··· EXTRACTED RECORDS

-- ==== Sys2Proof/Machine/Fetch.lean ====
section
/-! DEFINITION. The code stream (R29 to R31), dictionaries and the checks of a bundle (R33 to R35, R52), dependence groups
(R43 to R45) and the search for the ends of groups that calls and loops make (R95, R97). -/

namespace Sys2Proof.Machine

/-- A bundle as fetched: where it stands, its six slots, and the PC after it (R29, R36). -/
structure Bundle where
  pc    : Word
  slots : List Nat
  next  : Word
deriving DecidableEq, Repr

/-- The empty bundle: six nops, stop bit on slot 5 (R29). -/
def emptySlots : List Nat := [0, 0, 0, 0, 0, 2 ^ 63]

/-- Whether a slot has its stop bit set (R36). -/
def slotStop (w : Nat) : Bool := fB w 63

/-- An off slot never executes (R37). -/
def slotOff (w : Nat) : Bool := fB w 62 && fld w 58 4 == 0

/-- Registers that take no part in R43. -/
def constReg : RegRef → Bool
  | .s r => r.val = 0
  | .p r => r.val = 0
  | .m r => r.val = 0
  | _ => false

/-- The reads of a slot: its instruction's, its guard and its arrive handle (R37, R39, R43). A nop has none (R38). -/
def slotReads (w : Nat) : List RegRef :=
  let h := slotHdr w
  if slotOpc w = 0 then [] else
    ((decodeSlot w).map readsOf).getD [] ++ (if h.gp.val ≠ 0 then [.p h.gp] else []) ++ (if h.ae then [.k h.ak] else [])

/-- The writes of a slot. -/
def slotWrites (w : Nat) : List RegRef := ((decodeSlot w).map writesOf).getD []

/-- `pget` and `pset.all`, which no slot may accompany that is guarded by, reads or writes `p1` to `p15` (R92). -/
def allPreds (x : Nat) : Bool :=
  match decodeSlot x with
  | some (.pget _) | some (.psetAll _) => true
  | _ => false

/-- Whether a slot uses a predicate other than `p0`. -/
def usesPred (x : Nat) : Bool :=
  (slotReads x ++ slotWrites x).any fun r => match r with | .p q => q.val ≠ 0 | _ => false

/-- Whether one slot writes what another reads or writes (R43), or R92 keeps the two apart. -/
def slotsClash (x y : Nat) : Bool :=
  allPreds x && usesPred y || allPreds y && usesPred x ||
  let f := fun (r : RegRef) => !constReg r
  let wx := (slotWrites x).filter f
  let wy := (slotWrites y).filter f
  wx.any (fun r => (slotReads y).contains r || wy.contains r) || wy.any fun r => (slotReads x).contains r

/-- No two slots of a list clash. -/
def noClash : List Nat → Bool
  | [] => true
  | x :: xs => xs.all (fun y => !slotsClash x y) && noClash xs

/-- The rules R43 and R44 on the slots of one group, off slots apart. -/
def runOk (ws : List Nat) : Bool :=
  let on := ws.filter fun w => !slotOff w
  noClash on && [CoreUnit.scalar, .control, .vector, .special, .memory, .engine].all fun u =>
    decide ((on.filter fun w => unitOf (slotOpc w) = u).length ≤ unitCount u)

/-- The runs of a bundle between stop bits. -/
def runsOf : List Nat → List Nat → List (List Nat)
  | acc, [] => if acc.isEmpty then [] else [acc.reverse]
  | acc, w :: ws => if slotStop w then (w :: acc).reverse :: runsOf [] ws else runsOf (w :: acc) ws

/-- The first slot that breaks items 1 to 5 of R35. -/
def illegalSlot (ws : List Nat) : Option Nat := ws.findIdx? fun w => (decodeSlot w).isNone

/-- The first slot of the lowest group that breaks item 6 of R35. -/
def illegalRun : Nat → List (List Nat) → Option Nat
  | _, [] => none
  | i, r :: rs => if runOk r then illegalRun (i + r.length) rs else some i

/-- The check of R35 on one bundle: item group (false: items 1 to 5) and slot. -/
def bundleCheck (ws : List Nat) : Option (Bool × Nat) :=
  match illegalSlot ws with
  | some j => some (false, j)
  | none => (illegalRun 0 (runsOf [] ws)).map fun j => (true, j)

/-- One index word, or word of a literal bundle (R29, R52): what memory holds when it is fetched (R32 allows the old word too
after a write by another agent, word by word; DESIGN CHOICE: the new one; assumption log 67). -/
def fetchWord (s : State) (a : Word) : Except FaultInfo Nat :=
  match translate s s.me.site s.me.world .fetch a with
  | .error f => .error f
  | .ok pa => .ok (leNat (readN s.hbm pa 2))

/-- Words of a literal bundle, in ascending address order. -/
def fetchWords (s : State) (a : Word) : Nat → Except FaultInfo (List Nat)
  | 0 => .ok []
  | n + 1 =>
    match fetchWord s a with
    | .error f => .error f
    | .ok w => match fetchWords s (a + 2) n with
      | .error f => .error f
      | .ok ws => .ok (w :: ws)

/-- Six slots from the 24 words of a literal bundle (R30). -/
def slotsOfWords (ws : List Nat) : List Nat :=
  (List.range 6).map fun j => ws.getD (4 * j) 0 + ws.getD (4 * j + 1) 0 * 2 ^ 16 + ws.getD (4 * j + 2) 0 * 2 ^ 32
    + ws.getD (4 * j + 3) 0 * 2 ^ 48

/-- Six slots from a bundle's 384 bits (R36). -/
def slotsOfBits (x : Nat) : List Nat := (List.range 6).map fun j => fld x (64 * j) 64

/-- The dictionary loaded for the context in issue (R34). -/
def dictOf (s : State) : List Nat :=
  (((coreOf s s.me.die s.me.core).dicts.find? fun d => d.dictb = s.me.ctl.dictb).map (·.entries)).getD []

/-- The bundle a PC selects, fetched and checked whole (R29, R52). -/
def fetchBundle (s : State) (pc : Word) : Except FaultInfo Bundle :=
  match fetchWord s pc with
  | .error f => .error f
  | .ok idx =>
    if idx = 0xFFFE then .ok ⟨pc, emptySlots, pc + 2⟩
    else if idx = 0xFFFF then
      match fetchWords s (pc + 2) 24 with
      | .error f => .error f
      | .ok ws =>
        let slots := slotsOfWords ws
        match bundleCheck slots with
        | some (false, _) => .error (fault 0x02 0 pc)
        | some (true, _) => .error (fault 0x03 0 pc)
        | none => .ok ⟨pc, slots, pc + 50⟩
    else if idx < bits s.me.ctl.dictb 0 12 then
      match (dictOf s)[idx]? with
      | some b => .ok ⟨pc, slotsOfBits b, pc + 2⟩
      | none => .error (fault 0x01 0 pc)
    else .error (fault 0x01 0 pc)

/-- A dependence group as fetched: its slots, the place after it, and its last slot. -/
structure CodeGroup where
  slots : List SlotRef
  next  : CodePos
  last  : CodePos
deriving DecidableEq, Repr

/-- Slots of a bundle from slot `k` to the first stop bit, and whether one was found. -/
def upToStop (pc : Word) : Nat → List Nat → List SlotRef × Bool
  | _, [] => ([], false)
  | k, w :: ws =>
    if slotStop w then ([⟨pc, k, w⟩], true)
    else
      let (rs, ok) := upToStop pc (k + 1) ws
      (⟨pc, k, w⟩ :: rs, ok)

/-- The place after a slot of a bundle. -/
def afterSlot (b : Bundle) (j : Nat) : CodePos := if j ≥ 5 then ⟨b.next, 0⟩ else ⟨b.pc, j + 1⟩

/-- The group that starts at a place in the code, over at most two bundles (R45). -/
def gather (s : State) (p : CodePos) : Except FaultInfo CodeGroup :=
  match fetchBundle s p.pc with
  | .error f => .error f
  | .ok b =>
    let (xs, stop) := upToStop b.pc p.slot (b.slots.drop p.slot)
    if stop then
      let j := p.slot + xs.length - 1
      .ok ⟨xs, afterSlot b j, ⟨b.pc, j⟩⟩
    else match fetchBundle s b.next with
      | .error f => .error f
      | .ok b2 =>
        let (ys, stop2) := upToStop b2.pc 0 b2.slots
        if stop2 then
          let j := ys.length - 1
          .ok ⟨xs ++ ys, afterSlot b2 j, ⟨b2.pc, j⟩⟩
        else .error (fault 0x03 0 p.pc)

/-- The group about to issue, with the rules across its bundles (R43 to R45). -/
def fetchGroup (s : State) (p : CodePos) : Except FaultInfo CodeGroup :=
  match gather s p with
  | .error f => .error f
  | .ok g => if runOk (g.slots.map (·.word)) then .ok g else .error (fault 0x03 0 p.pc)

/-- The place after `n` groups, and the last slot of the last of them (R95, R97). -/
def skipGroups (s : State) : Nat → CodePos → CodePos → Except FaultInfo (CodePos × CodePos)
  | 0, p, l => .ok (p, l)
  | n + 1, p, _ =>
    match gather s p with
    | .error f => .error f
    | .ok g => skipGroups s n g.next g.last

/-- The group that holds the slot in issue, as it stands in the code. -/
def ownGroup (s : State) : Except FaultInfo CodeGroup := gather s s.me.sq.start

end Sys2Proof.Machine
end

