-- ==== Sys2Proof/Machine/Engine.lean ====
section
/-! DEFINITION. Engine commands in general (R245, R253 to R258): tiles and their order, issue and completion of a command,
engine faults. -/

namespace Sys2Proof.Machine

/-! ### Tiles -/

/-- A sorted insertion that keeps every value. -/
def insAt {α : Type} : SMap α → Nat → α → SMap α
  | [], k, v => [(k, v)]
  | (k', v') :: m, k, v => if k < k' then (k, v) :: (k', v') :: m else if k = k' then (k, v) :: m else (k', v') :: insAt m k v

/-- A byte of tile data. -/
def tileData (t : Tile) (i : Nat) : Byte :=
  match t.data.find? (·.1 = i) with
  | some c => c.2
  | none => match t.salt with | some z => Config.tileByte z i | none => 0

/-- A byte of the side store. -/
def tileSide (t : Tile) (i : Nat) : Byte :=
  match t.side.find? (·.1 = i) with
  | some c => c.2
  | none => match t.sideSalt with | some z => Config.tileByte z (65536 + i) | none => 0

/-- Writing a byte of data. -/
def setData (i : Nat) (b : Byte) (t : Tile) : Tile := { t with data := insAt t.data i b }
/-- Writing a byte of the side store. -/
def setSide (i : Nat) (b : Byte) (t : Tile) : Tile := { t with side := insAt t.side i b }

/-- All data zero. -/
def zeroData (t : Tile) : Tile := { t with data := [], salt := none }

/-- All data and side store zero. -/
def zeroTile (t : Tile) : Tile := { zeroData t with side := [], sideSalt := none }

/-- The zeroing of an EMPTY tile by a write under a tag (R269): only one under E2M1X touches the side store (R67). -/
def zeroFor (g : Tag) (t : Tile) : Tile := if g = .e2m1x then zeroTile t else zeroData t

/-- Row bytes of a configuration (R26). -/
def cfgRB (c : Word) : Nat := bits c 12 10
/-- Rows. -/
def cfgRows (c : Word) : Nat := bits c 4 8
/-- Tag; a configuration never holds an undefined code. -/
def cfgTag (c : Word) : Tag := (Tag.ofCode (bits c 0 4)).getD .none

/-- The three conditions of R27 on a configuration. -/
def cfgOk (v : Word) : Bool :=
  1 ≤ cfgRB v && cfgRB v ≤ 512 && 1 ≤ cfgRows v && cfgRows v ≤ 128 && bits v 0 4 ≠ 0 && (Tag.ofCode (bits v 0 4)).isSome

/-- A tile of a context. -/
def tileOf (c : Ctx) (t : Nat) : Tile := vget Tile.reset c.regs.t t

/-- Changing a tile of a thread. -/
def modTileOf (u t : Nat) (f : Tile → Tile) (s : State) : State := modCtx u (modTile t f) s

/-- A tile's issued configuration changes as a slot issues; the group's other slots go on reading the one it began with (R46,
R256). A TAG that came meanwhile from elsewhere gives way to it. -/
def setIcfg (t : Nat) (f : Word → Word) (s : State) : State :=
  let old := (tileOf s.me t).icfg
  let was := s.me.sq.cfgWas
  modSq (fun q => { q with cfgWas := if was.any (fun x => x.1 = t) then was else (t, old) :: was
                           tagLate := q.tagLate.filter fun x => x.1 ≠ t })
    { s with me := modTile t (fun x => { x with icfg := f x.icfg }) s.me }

······

ASSIGNMENT -> Only the lines above from the line with "else if idx = 0xFFFF then" to the line with "else .error (fault 0x01 0 pc)", those two lines included, should be reproduced exactly.

FINISHED EXERCISE ->
    else if idx = 0xFFFF then
      match fetchWords s (pc + 2) 24 with
      | .error f => .error f
      | .ok ws =>
        let slots := slotsOfWords ws
        match bundleCheck slots with
        | some (false, _) => .error (fault 0x02 0 pc)
        | some (true, _) => .error (fault 0x03 0 pc)
        | none => .ok ⟨pc, slots, pc + 50⟩
    else if idx < bits s.me.ctl.dictb 0 12 then
      match (dictOf s)[idx]? with
      | some b => .ok ⟨pc, slotsOfBits b, pc + 2⟩
      | none => .error (fault 0x01 0 pc)
    else .error (fault 0x01 0 pc)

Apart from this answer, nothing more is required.